How to use pandas for data visualization and exploratory analysis
Introduction:
In the process of data analysis, visualization and exploratory analysis are indispensable link. Pandas is a very powerful data analysis library in Python. In addition to data processing functions, it also provides a series of tools for data visualization and exploratory analysis. This article will introduce how to use pandas for data visualization and exploratory analysis, and give specific code examples.
1. Data visualization
1. Line chart
The line chart is a commonly used data visualization method that can be used to show the trend of data changes over time. Drawing a line chart using pandas is very simple, just call the plot method of DataFrame.
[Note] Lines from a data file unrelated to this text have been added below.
/-- Settles O27. -/
theorem readsReportTables : Obligations.ReadsReportTables := by
  intro s r index hw hclean
  refine ⟨fun h => ?_, fun h => ?_⟩
  · have hcheck := requestCheck_clean (kind := 2) hw hclean (k := .readProfile) rfl rfl
    have htables : (s.forwarded 2 r).tables = s.tables := (State.forwarded_frame 2 r s).tables
    have he : exec (.readProfile r) s = .next ((s.forwarded 2 r).replied 2 r (tableReadProfile s.tables index).1
        (tableReadProfile s.tables index).2) := by
      refine congrArg Host.Outcome.next ?_
      rw [show kindReadProfile = 2 from rfl, State.arriveRequest_ok 2 r h hw _ hcheck (by decide)]
      dsimp only
      rw [State.doReadProfile, requestOperands_recorded hclean (by simp), ← htables]
      exact State.forwarded_reply h (s.forwarded 2 r) _ _ (State.forwarded_owed 2 r) (State.forwarded_inProgress 2 r)
    refine ⟨fun hi => ?_, fun k hk => ?_⟩
    · have e : tableReadProfile s.tables index = (.badIndex, []) := dif_neg (by omega)
      rw [he, e]
    · have hlt : index.toNat < 16 := hk ▸ k.isLt
      obtain rfl : k = ⟨index.toNat, hlt⟩ := Fin.ext hk
      have e : tableReadProfile s.tables index =
          (.done, BitVec.ofNat 8 s.tables.profiles[index.toNat].valid.toNat ::
            recordBytes s.tables.profiles[index.toNat].record) := dif_pos hlt
      have hflag : ∀ b : Bool, BitVec.ofNat 8 b.toNat = if b then 1 else 0 := by decide
      rw [he, e, hflag]
      rfl
  · have hcheck := requestCheck_clean (kind := 4) hw hclean (k := .readTone) rfl rfl
    have htables : (s.forwarded 4 r).tables = s.tables := (State.forwarded_frame 4 r s).tables
    have he : exec (.readTone r) s = .next ((s.forwarded 4 r).replied 4 r (tableReadTone s.tables index).1
        (tableReadTone s.tables index).2) := by
      refine congrArg Host.Outcome.next ?_
      rw [show kindReadTone = 4 from rfl, State.arriveRequest_ok 4 r h hw _ hcheck (by decide)]
      dsimp only
      rw [State.doReadTone, requestOperands_recorded hclean (by simp), ← htables]
      exact State.forwarded_reply h (s.forwarded 4 r) _ _ (State.forwarded_owed 4 r) (State.forwarded_inProgress 4 r)
    refine ⟨fun hi => ?_, fun k hk => ?_⟩
    · have e : tableReadTone s.tables index = (.badIndex, []) := dif_neg (by omega)
      rw [he, e]
    · have hlt : index.toNat < 4 := hk ▸ k.isLt
      obtain rfl : k = ⟨index.toNat, hlt⟩ := Fin.ext hk
      have e : tableReadTone s.tables index =
          (.done, s.tables.tones[index.toNat].toList ++ [BitVec.ofNat 8 s.tables.inUse[index.toNat]]) := dif_pos hlt
      rw [he, e]
      rfl

theorem toneTableOf_toList (entries : Vector Byte 256) : toneTableOf entries.toList = entries := by
  apply Vector.ext
  intro i hi
  simp [toneTableOf, List.getD_eq_getElem?_getD]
The following is a sample code:
import pandas as pd # 创建一个DataFrame data = {'日期': ['2020-01-01', '2020-01-02', '2020-01-03', '2020-01-04'], '销售额': [100, 200, 150, 180]} df = pd.DataFrame(data) # 将日期列转换成日期类型 df['日期'] = pd.to_datetime(df['日期']) # 设置日期列为索引 df.set_index('日期', inplace=True) # 绘制折线图 df.plot()
2. Histogram
The histogram is a common visualization method for comparing different categories of data. Similarly, it is very simple to draw a histogram using pandas. You only need to call the plot method of DataFrame and set the kind parameter to 'bar'. The following is a sample code:
import pandas as pd # 创建一个DataFrame data = {'城市': ['北京', '上海', '广州', '深圳'], '人口': [2152, 2424, 1348, 1303]} df = pd.DataFrame(data) # 设置城市列为索引 df.set_index('城市', inplace=True) # 绘制柱状图 df.plot(kind='bar')
3. Scatter plot
Scatter plots are often used to show the correlation between two numerical variables. Pandas also provides the function of drawing scatter plots. The following is a sample code:
import pandas as pd # 创建一个DataFrame data = {'体重': [65, 75, 58, 80, 68], '身高': [175, 180, 160, 190, 170]} df = pd.DataFrame(data) # 绘制散点图 df.plot.scatter(x='身高', y='体重')
2. Exploratory analysis
1. Basic statistical analysis
pandas provides a series of methods for basic statistical analysis, such as mean, median, min, max wait. The following is a sample code:
import pandas as pd # 创建一个DataFrame data = {'姓名': ['张三', '李四', '王五', '赵六'], '年龄': [18, 20, 22, 24], '身高': [170, 175, 180, 185]} df = pd.DataFrame(data) # 输出年龄的平均值、中位数、最小值、最大值等统计量 print('平均年龄:', df['年龄'].mean()) print('年龄中位数:', df['年龄'].median()) print('最小年龄:', df['年龄'].min()) print('最大年龄:', df['年龄'].max())
2. Correlation analysis
Commonly used methods include correlation coefficient and covariance. The following is a sample code:
import pandas as pd # 创建一个DataFrame data = {'体重': [65, 75, 58, 80, 68], '身高': [175, 180, 160, 190, 170]} df = pd.DataFrame(data) # 计算体重和身高的相关系数和协方差 print('相关系数:', df['体重'].corr(df['身高'])) print('协方差:', df['体重'].cov(df['身高']))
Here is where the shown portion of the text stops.